It's normally once a year I turn to this author to enlighten me; chance has arisen that it's twice in less than a fortnight. Here there is no art on display (or at least, not in anything like ideal situations), and little in the way of discussing art and art styles and movements. This, as it says on the tin, takes us to where famous (and less well-known) creatives rested their head. We start with Turner, in a pleasant and sunlit London home, but he never worked there, beyond storing stuff he took to sketch with in the gardens and environs – he could afford a second house and studio closer to town. Here is the first woman ever in France known to buy her own home from her own income, replete with copious stuffed animals to this day, to add to the menagerie she shared the place with.

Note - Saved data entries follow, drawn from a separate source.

-- ==== Sys2Proof/Machine/Control.lean ====
section
/-!
DEFINITION. MASK-CONTROL (R169 to R172), EVENT-CONTROL (R214 to R216), TALLY-CLEAR (R210) and FORMAT-SELECT (R207).

As for RUN-CONTROL, a frame with an undefined order or a wrong length is answered by whichever command of its kind meets
it (R172, R214; log 15).
-/

namespace Sys2Proof.Machine

/-! ## MASK-CONTROL -/

/-- The order byte is the given order, or no order at all (log 15). -/
def maskArg (o : MaskOrder) (c : Byte) : Bool := maskOrderOf c == some o || (maskOrderOf c).isNone

/-- A frame whose order is none of the three is refused BAD-ARG (R172). -/
def forMaskOrder (o : MaskOrder) (f : Frame) (s : State) (go : State × Answer) : State × Answer :=
  if maskOrderOf (firstArg f) = some o then go else (s, answer .badArg)

/-- FORCE at the output mask controller (R169). -/
def actForce (f : Frame) (s : State) : State × Answer :=
  forMaskOrder .force f s (addReason false false true s, answer .ok)

/-- FORCE. -/
def execForce (s : State) : Host.Outcome State Fault Refusal := .next (takeUp .maskControl (maskArg .force) actForce (settled s))

/-- RECOVER at the output mask controller (R170). -/
def actRecover (f : Frame) (s : State) : State × Answer :=
  forMaskOrder .recover f s
    (if s.trk.st = .tracking ∧ s.mask.masked then (exitMask s, answer .ok) else (s, answer .wrongState))

/-- RECOVER. -/
def execRecover (s : State) : Host.Outcome State Fault Refusal :=
  .next (takeUp .maskControl (maskArg .recover) actRecover (settled s))

/-- MODE at the output mask controller (R171). -/
def actMode (f : Frame) (s : State) : State × Answer :=
  forMaskOrder .mode f s
    (match recoveryAutoOf (hiByte (word f 2)) with
    | none => (s, answer .badArg)
    | some auto =>
      let n := (loByte (word f 2)).toNat
      if 1 ≤ n ∧ n ≤ 15 then (s.setMask { s.mask with auto := auto, n := n }, answer .ok) else (s, answer .badArg))

/-- MODE. -/
def execMode (s : State) : Host.Outcome State Fault Refusal := .next (takeUp .maskControl (maskArg .mode) actMode (settled s))

/-! ## EVENT-CONTROL -/

/-- The order byte is the given order, or no order at all (log 15). -/
def eventArg (o : EventOrder) (c : Byte) : Bool := eventOrderOf c == some o || (eventOrderOf c).isNone

/-- The check of R214: the order expected, and a flag set that names no flag beyond the 14. -/
def forEventOrder (o : EventOrder) (f : Frame) (s : State) (go : BitVec 14 → State) : State × Answer :=
  if eventOrderOf (firstArg f) = some o then
    match flagSetOf (word f 2) with
    | some x => (go x, answer .ok)
    | none => (s, answer .badArg)
  else (s, answer .badArg)

/-- ENABLE at the event block (R215). -/
def actEnable (f : Frame) (s : State) : State × Answer :=
  forEventOrder .enable f s fun x => s.setEvents { s.events with enables := x }

/-- ENABLE. -/
def execEnable (s : State) : Host.Outcome State Fault Refusal :=
  .next (takeUp .eventControl (eventArg .enable) actEnable (settled s))

/-- CLEAR at the event block (R216). -/
def actClear (f : Frame) (s : State) : State × Answer :=
  forEventOrder .clear f s fun x => s.setEvents { s.events with flags := s.events.flags &&& ~~~x }

/-- CLEAR. -/
def execClear (s : State) : Host.Outcome State Fault Refusal :=
  .next (takeUp .eventControl (eventArg .clear) actClear (settled s))

/-! ## TALLY-CLEAR and FORMAT-SELECT -/

/-- The number of pocket records not FREE. -/
def liveRecords (s : State) : Nat := s.ring.countP (·.isSome)

/-- TALLY-CLEAR at the tally (R210). -/
def actTallyClear (_ : Frame) (s : State) : State × Answer :=
  unlessLocked s (s.setTally ((Vector.replicate 49 0).set tallyLoaded (liveRecords s)), answer .ok)

/-- TALLY_CLEAR. -/
def execTallyClear (s : State) : Host.Outcome State Fault Refusal := .next (takeUp .tallyClear anyArg actTallyClear (settled s))

/-- FORMAT-SELECT at the report queue (R207). -/
def actFormatSelect (f : Frame) (s : State) : State × Answer :=
  unlessLocked s
    (if s.report.formatMark then (s, answer .alreadySet)
    else if firstArg f = 1 ∨ firstArg f = 2 then
      (s.setReport { s.report with formatTwo := firstArg f == 2, formatMark := true }, answer .ok)
    else (s, answer .badArg))

/-- FORMAT_SELECT. -/
def execFormatSelect (s : State) : Host.Outcome State Fault Refusal :=
  .next (takeUp .formatSelect anyArg actFormatSelect (settled s))

end Sys2Proof.Machine
end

What we get for every entry is six, eight or ten pages, with some full-page or -spread images, and just enough text to whet the appetite for a visit (details of entry not forthcoming, unfortunately). The text tells us who we're thinking of, gives them a potted biography in relation to the building, and some reference to the layout where relevant. Did it have a studio, and was it an adaptation, stuck on top, or built elsewhere on a ripe estate? And, of course, did the family own it, did the art pay for it, or how was it come by? Did it feature a mothballed seaside souvenir shop?
I can see some seeing this as too trivial – it may matter not where certain people lived. But I would argue the literary equivalent would matter – "Waiting for Godot" ends up a very different piece if written in a dungeon, overlooking a duck-filled stream or scribbled in fragments on the #76 bus. And so the artist's home must have some kind of influence on their output – is it homely, elaborate, utilitarian, shared or isolation-giving? You can't tell me "The Scream" was painted to the song of a curlew – it's got to be shrieking gulls and more instead.
The hiccup is that the image is allowed to dominate, and when you get images after the text (and quote) is over you cannot feel sure (when reading this digitally at least) if it's what you've just seen or ready for who you're about to meet. More and better captioning would have helped somewhat. But this brings many semi-unknown artists to our attention, and brings their life to our mind as a further layer on our interest in them. What I found here was something to browse at leisure and warmly appreciate – a strong four stars.